# New AW Batteries



## Rob Fisher (4/11/14)

Due to the lack of genuine VTC4's and VTC5's everyone is looking for a replacement battery and AW have just released what looks to be a great replacement! They have stock and they do ship to SA!


And the bonus is they are button top batteries which I prefer.
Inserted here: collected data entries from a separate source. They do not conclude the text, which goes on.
/-- Registers of SCH. -/
def regsSCH : List RegDesc := [
  ⟨.SCH_CTL, 0xc0000, [], false, 0x0, [⟨31, 31, .w1s⟩, ⟨1, 1, .wo⟩, ⟨0, 0, .rw⟩]⟩,
  ⟨.SCH_STAT, 0xc0004, [], false, 0x0, [⟨31, 31, .w1c⟩, ⟨30, 30, .w1c⟩, ⟨0, 0, .ro⟩]⟩,
  ⟨.SCH_FQ_SEL, 0xc0010, [], false, 0x0, [⟨31, 31, .ro⟩, ⟨13, 0, .rw⟩]⟩,
  ⟨.SCH_FQ_INFO, 0xc0014, [], false, 0x0, [⟨31, 31, .ro⟩, ⟨30, 30, .ro⟩, ⟨15, 0, .ro⟩]⟩,
  ⟨.SCH_FQ_DEF, 0xc0018, [], false, 0x0, [⟨19, 0, .ro⟩]⟩,
  ⟨.SCH_SHP_SEL, 0xc001c, [], false, 0x0, [⟨31, 31, .ro⟩, ⟨10, 0, .rw⟩]⟩,
  ⟨.SCH_SHP_CB, 0xc0020, [], false, 0x0, [⟨31, 0, .ro⟩]⟩,
  ⟨.SCH_SHP_EB, 0xc0024, [], false, 0x0, [⟨31, 0, .ro⟩]⟩,
  ⟨.SCH_PORT_CFG, 0xc0100, [(0x40, 10)], true, 0x60, [⟨8, 8, .rwl⟩, ⟨6, 4, .rwl⟩, ⟨0, 0, .rwl⟩]⟩,
  ⟨.SCH_PORT_GB, 0xc0104, [(0x40, 10)], true, 0x4b00000, [⟨31, 16, .rw⟩, ⟨15, 0, .rw⟩]⟩,
  ⟨.SCH_GCL_CTL, 0xc0108, [(0x40, 10)], true, 0xff00, [⟨31, 31, .wo⟩, ⟨30, 30, .wo⟩, ⟨15, 8, .rw⟩, ⟨0, 0, .rw⟩]⟩,
  ⟨.SCH_GCL_STAT, 0xc010c, [(0x40, 10)], true, 0x0, [⟨31, 31, .ro⟩, ⟨30, 28, .ro⟩, ⟨23, 16, .ro⟩, ⟨15, 15, .ro⟩, ⟨14, 14, .ro⟩, ⟨13, 13, .ro⟩, ⟨12, 12, .w1c⟩, ⟨11, 11, .ro⟩, ⟨10, 10, .ro⟩, ⟨9, 0, .ro⟩]⟩,
  ⟨.SCH_GCL_ADM_CFG, 0xc0110, [(0x40, 10)], true, 0x0, [⟨18, 16, .rw⟩, ⟨10, 0, .rw⟩]⟩,
  ⟨.SCH_GCL_OPR_CFG, 0xc0120, [(0x40, 10)], true, 0x0, [⟨18, 16, .ro⟩, ⟨10, 0, .ro⟩]⟩,
  ⟨.SCH_GCL_ADM_BASE_LO, 0xc0114, [(0x40, 10)], true, 0x0, [⟨31, 0, .rw⟩]⟩,
  ⟨.SCH_GCL_ADM_BASE_HI, 0xc0118, [(0x40, 10)], true, 0x0, [⟨31, 0, .rw⟩]⟩,
  ⟨.SCH_GCL_OPR_BASE_LO, 0xc0124, [(0x40, 10)], true, 0x0, [⟨31, 0, .ro⟩]⟩,
  ⟨.SCH_GCL_OPR_BASE_HI, 0xc0128, [(0x40, 10)], true, 0x0, [⟨31, 0, .ro⟩]⟩,
  ⟨.SCH_GCL_ADM_CYCLE, 0xc011c, [(0x40, 10)], true, 0x0, [⟨31, 0, .rw⟩]⟩,
  ⟨.SCH_GCL_OPR_CYCLE, 0xc012c, [(0x40, 10)], true, 0x0, [⟨31, 0, .ro⟩]⟩,
  ⟨.SCH_GATE_STAT, 0xc0130, [(0x40, 10)], true, 0xff, [⟨15, 8, .ro⟩, ⟨7, 0, .ro⟩]⟩,
  ⟨.SCH_CNT_OVERRUN, 0xc0134, [(0x40, 10)], true, 0x0, [⟨31, 0, .ro⟩]⟩,
  ⟨.SCH_CNT_TOOBIG, 0xc0138, [(0x40, 10)], true, 0x0, [⟨31, 0, .ro⟩]⟩,
  ⟨.SCH_CNT_FQ_MISMATCH, 0xc013c, [(0x40, 10)], true, 0x0, [⟨31, 0, .ro⟩]⟩,
  ⟨.SCH_CLS_CFG, 0xc1000, [(0x40, 10), (0x4, 8)], true, 0x10000019, [⟨31, 28, .rw⟩, ⟨27, 27, .rw⟩, ⟨26, 16, .rw⟩, ⟨15, 0, .rw⟩]⟩,
  ⟨.SCH_CLS_STAT, 0xc1020, [(0x40, 10), (0x4, 8)], true, 0x0, [⟨30, 16, .ro⟩]⟩,
  ⟨.SCH_SHP_CIR, 0xc8000, [(0x10, 2048)], false, 0x0, [⟨31, 0, .rw⟩]⟩,
  ⟨.SCH_SHP_EIR, 0xc8004, [(0x10, 2048)], false, 0x0, [⟨31, 0, .rw⟩]⟩,
  ⟨.SCH_SHP_BURST, 0xc8008, [(0x10, 2048)], false, 0x180018, [⟨31, 16, .rw⟩, ⟨15, 0, .rw⟩]⟩,
  ⟨.SCH_SHP_CTL, 0xc800c, [(0x10, 2048)], false, 0x40000000, [⟨31, 31, .wo⟩, ⟨30, 30, .rw⟩, ⟨29, 28, .rw⟩]⟩,
  ⟨.SCH_GCL_ENTRY, 0xd0000, [(0x4000, 8), (0x8, 2048)], false, 0xff, [⟨9, 8, .rw⟩, ⟨7, 0, .rw⟩]⟩,
  ⟨.SCH_GCL_IVL, 0xd0004, [(0x4000, 8), (0x8, 2048)], false, 0x0, [⟨31, 0, .rw⟩]⟩,
  ⟨.SCH_FQ_CFG, 0xf0000, [(0x4, 16384)], false, 0x19, [⟨31, 31, .rw⟩, ⟨30, 27, .rw⟩, ⟨26, 24, .rw⟩, ⟨23, 23, .rw⟩, ⟨22, 12, .rw⟩, ⟨11, 0, .rw⟩]⟩]

/-- Registers of RED. -/
def regsRED : List RegDesc := [
  ⟨.RED_CTL, 0x100000, [], false, 0x0, [⟨31, 31, .w1s⟩, ⟨4, 4, .wo⟩, ⟨3, 3, .wo⟩, ⟨1, 1, .wo⟩, ⟨0, 0, .rw⟩]⟩,
  ⟨.RED_TWIN_CFG, 0x100004, [], false, 0x41a, [⟨10, 10, .rwl⟩, ⟨9, 8, .rwl⟩, ⟨7, 4, .rwl⟩, ⟨3, 3, .rwl⟩, ⟨2, 1, .rwl⟩, ⟨0, 0, .rwl⟩]⟩,
  ⟨.RED_ROLE, 0x100008, [], false, 0x0, [⟨31, 31, .w1c⟩, ⟨17, 17, .ro⟩, ⟨16, 16, .w1c⟩, ⟨14, 14, .ro⟩, ⟨13, 13, .ro⟩, ⟨12, 12, .ro⟩, ⟨11, 11, .w1c⟩, ⟨10, 10, .ro⟩, ⟨9, 9, .ro⟩, ⟨8, 8, .ro⟩, ⟨6, 4, .ro⟩, ⟨2, 0, .ro⟩]⟩,
  ⟨.RED_HB_CFG, 0x10000c, [], false, 0x303e8, [⟨17, 17, .rwl⟩, ⟨16, 16, .rwl⟩, ⟨13, 0, .rwl⟩]⟩,
  ⟨.RED_MIR_CFG, 0x100010, [], false, 0xbb84e20, [⟨31, 16, .rw⟩, ⟨15, 0, .rw⟩]⟩,
  ⟨.RED_GROOM_CFG, 0x100014, [], false, 0x640a001f, [⟨31, 24, .rwl⟩, ⟨23, 16, .rwl⟩, ⟨15, 8, .rwl⟩, ⟨4, 0, .rwl⟩]⟩,
  ⟨.RED_GROOM_SIG, 0x100018, [], false, 0x0, [⟨31, 0, .rwl⟩]⟩,
  ⟨.RED_GROOM_Q, 0x10001c, [], false, 0x0, [⟨15, 0, .rw⟩]⟩,
  ⟨.RED_GROOM_KRES, 0x100020, [], false, 0x0, [⟨31, 0, .wo⟩]⟩,
  ⟨.RED_GROOM_STAT, 0x100024, [], false, 0x0, [⟨31, 16, .ro⟩, ⟨4, 4, .ro⟩, ⟨3, 3, .ro⟩, ⟨2, 2, .ro⟩, ⟨1, 1, .ro⟩, ⟨0, 0, .ro⟩]⟩,
  ⟨.RED_SID_CFG, 0x100028, [], false, 0x0, [⟨7, 0, .rw⟩]⟩,
  ⟨.RED_CNT_HB_BAD, 0x100040, [], false, 0x0, [⟨31, 0, .ro⟩]⟩,
  ⟨.RED_CNT_MIR_TMO, 0x100044, [], false, 0x0, [⟨31, 0, .ro⟩]⟩,
  ⟨.RED_CNT_UNMATCHED, 0x100048, [], false, 0x0, [⟨31, 0, .ro⟩]⟩,
  ⟨.RED_CNT_ORPHAN, 0x10004c, [], false, 0x0, [⟨31, 0, .ro⟩]⟩,
  ⟨.RED_CNT_SURPLUS, 0x100050, [], false, 0x0, [⟨31, 0, .ro⟩]⟩,
  ⟨.RED_CNT_NOCLK, 0x100054, [], false, 0x0, [⟨31, 0, .ro⟩]⟩,
  ⟨.RED_CNT_EDGE, 0x100058, [], false, 0x0, [⟨31, 0, .ro⟩]⟩,
  ⟨.RED_CNT_DIG_MISMATCH, 0x10005c, [], false, 0x0, [⟨31, 0, .ro⟩]⟩,
  ⟨.RED_CNT_DIG_MISSING, 0x100060, [], false, 0x0, [⟨31, 0, .ro⟩]⟩,
  ⟨.RED_CNT_DIVERGED, 0x100064, [], false, 0x0, [⟨31, 0, .ro⟩]⟩,
  ⟨.RED_CNT_PROMOTE, 0x100068, [], false, 0x0, [⟨31, 0, .ro⟩]⟩,
  ⟨.RED_CLK_CFG, 0x100100, [(0x10, 4)], false, 0x0, [⟨31, 31, .rwl⟩, ⟨27, 8, .rwl⟩, ⟨2, 0, .rwl⟩]⟩,
  ⟨.RED_CLK_ANCHOR_LO, 0x100104, [(0x10, 4)], false, 0x0, [⟨31, 0, .rwl⟩]⟩,
  ⟨.RED_CLK_ANCHOR_HI, 0x100108, [(0x10, 4)], false, 0x0, [⟨31, 0, .rwl⟩]⟩,
  ⟨.RED_CLK_CYCLE, 0x10010c, [(0x10, 4)], false, 0x0, [⟨31, 0, .rwl⟩]⟩,
  ⟨.RED_HEALTH, 0x100200, [(0x4, 8)], false, 0x0, [⟨31, 0, .ro⟩]⟩,
  ⟨.RED_SEL, 0x100300, [], false, 0x0, [⟨31, 31, .ro⟩, ⟨11, 0, .rw⟩]⟩,
  ⟨.RED_SEL_GEN, 0x100304, [], false, 0x0, [⟨27, 16, .ro⟩, ⟨15, 0, .ro⟩]⟩,
  ⟨.RED_SEL_REC, 0x100308, [], false, 0x0, [⟨31, 31, .ro⟩, ⟨15, 0, .ro⟩]⟩,
  ⟨.RED_SEL_CNT, 0x100310, [(0x4, 6)], false, 0x0, [⟨31, 0, .ro⟩]⟩,
  ⟨.RED_SMAC_LO, 0x101000, [(0x10, 256)], false, 0x0, [⟨31, 0, .rw⟩]⟩,
  ⟨.RED_SMAC_HI, 0x101004, [(0x10, 256)], false, 0x0, [⟨31, 31, .rw⟩, ⟨28, 28, .rw⟩, ⟨27, 16, .rw⟩, ⟨15, 0, .rw⟩]⟩,
  ⟨.RED_SMAC_STR, 0x101008, [(0x10, 256)], false, 0x0, [⟨11, 0, .rw⟩]⟩,
  ⟨.RED_GEN_CFG, 0x104000, [(0x4, 4096)], false, 0x100100, [⟨31, 31, .rw⟩, ⟨30, 30, .rw⟩, ⟨29, 28, .rw⟩, ⟨27, 20, .rw⟩, ⟨19, 8, .rw⟩, ⟨0, 0, .rw⟩]⟩,
  ⟨.RED_REC_CFG, 0x108000, [(0x4, 4096)], false, 0x2003e8, [⟨31, 31, .rw⟩, ⟨23, 16, .rw⟩, ⟨15, 0, .rw⟩]⟩]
*AW IMR 18650 2200mah 20A $12.95*
*AW IMR 18490 1200mah 18A $9.95*
*AW IMR 18350 800mah 12A $8.95*

http://sweet-vapes.com/mod-batteries-chargers/aw.html

I have some on their way and will report back as soon as they arrive!

Reactions: Like 5


----------



## Gazzacpt (4/11/14)

Rob Fisher said:


> Due to the lack of genuine VTC4's and VTC5's everyone is looking for a replacement battery and AW have just released what looks to be a great replacement! They have stock and they do ship to SA!
> View attachment 14633
> 
> And the bonus is they are button top batteries which I prefer.
> ...


You not planning a group buy Skipper?


----------



## Rob Fisher (4/11/14)

Gazzacpt said:


> You not planning a group buy Skipper?



I want to test them first... I'm sure they will be OK but I have so much missing in the post right now I'm really nervous to make matters worse... I have 6 Fasttech orders somewhere on the planet! A crap load of Cyclones and Cyclops's somewhere between the UK and here... and 3 Woodvil Mini's, 2 Woodvil 18650's and a Grand LP/SL... and now batteries from two different sources heading my way...
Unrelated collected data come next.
/-! ### Sealing (R153, R154, R157, R170, R272) -/

/-- Pass a sealed epoch to VOX (R272, R273): only on the active, with a partner that is not lost. -/
def State.passEpoch (s : State) (e : Nat) : State :=
  let mine := s.lft.repl.filter (fun r => r.1 == e)
  let s := s.setLft { s.lft with repl := s.lft.repl.filter (fun r => r.1 != e) }
  if s.gf F.RED_ROLE_ROLE ≠ 2 ∨ s.bf F.RED_ROLE_PARTNER_LOST ∨ !s.bf F.RED_TWIN_CFG_TWIN_EN ∨
      (s.bf F.VOX_REPL_STAT_BROKEN ∧ !s.bf F.VOX_REPL_STAT_RSYNC) then s
  else
    let data := leBytes 8 e ++ mine.foldl (fun l r => l ++ leBytes 32 r.2.2.toNat ++ leBytes 4 r.2.1) []
    let units := mine.length + 1
    let used := s.gf F.VOX_REPL_STAT_BACKLOG
    if 65536 < used + units then s.replBreak
    else ({ s.sf F.VOX_REPL_STAT_BACKLOG (used + units) with vox := { s.vox with replBuf := s.vox.replBuf ++ [⟨e, data⟩] } } : State).replDrain

/-- Address of the resume header, in the last 4 MiB of the auxiliary region (R144; log 43). -/
def State.hdrAddr (s : State) : Nat := dramBase + s.auxRegion.1 + 124 * 2 ^ 20

/-- The 32 bytes of a resume header: its layout belongs to LFT, so nothing is known of them (R144). -/
def hdrBytes (k : Nat) : List Byte :=
  leBytes 8 (Config.freeVal k).toNat ++ leBytes 8 (Config.freeVal (k + 1)).toNat ++ leBytes 8 (Config.freeVal (k + 2)).toNat ++
    leBytes 8 (Config.freeVal (k + 3)).toNat

/-- New bytes in the resume header of the auxiliary region in force; what LFT remembers of it is `h` (R147, R148). -/
def State.putHeader (s : State) (h : Option LHdr) : State :=
  let l := s.lft.headers.filter (fun x => x.1.aux != s.gf F.LFT_AUX_BASE_BASE)
  let k := s.free
  let s := (s.wrL s.hdrAddr (hdrBytes k)).setLft { s.lft with headers := match h with | some h => (h, k) :: l | none => l }
  { s with free := k + 4 }

/-- Rewrite the resume header for the newest sealed epoch (R148). -/
def State.writeHeader (s : State) : State :=
  s.putHeader (some ⟨s.lft.sealed, s.gf F.LFT_CFG_SIZE_LOG2, s.gf F.LFT_LOFT_BASE_BASE, s.gf F.LFT_AUX_BASE_BASE⟩)

/-- The resume header in the auxiliary region in force, where the bytes LFT wrote still stand (R148). -/
def State.header (s : State) : Option LHdr :=
  match s.lft.headers.find? (fun x => x.1.aux == s.gf F.LFT_AUX_BASE_BASE) with
  | some (h, k) => if s.rdB s.hdrAddr 32 = hdrBytes k then some h else none
  | none => none

/-- The newest sealed epoch is `e` (LFT_EPOCH). -/
def State.newSealed (s : State) (e : Nat) : State := (s.setLft { s.lft with sealed := e }).setReg R.LFT_EPOCH_LO e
When they all arrive and I get to test the batteries then maybe a group buy.

Reactions: Like 2


----------



## Gazzacpt (4/11/14)

Rob Fisher said:


> I want to test them first... I'm sure they will be OK but I have so much missing in the post right now I'm really nervous to make matters worse... I have 6 Fasttech orders somewhere on the planet! A crap load of Cyclones and Cyclops's somewhere between the UK and here... and 3 Woodvil Mini's, 2 Woodvil 18650's and a Grand LP/SL... and now batteries from two different sources heading my way...
> 
> When they all arrive and I get to test the batteries then maybe a group buy.


Holy moly and here I'm only waiting on 1 ft parcel to arrive lol.
The good news is it moved today, only got shipped beginning of sept.

Reactions: Like 1


----------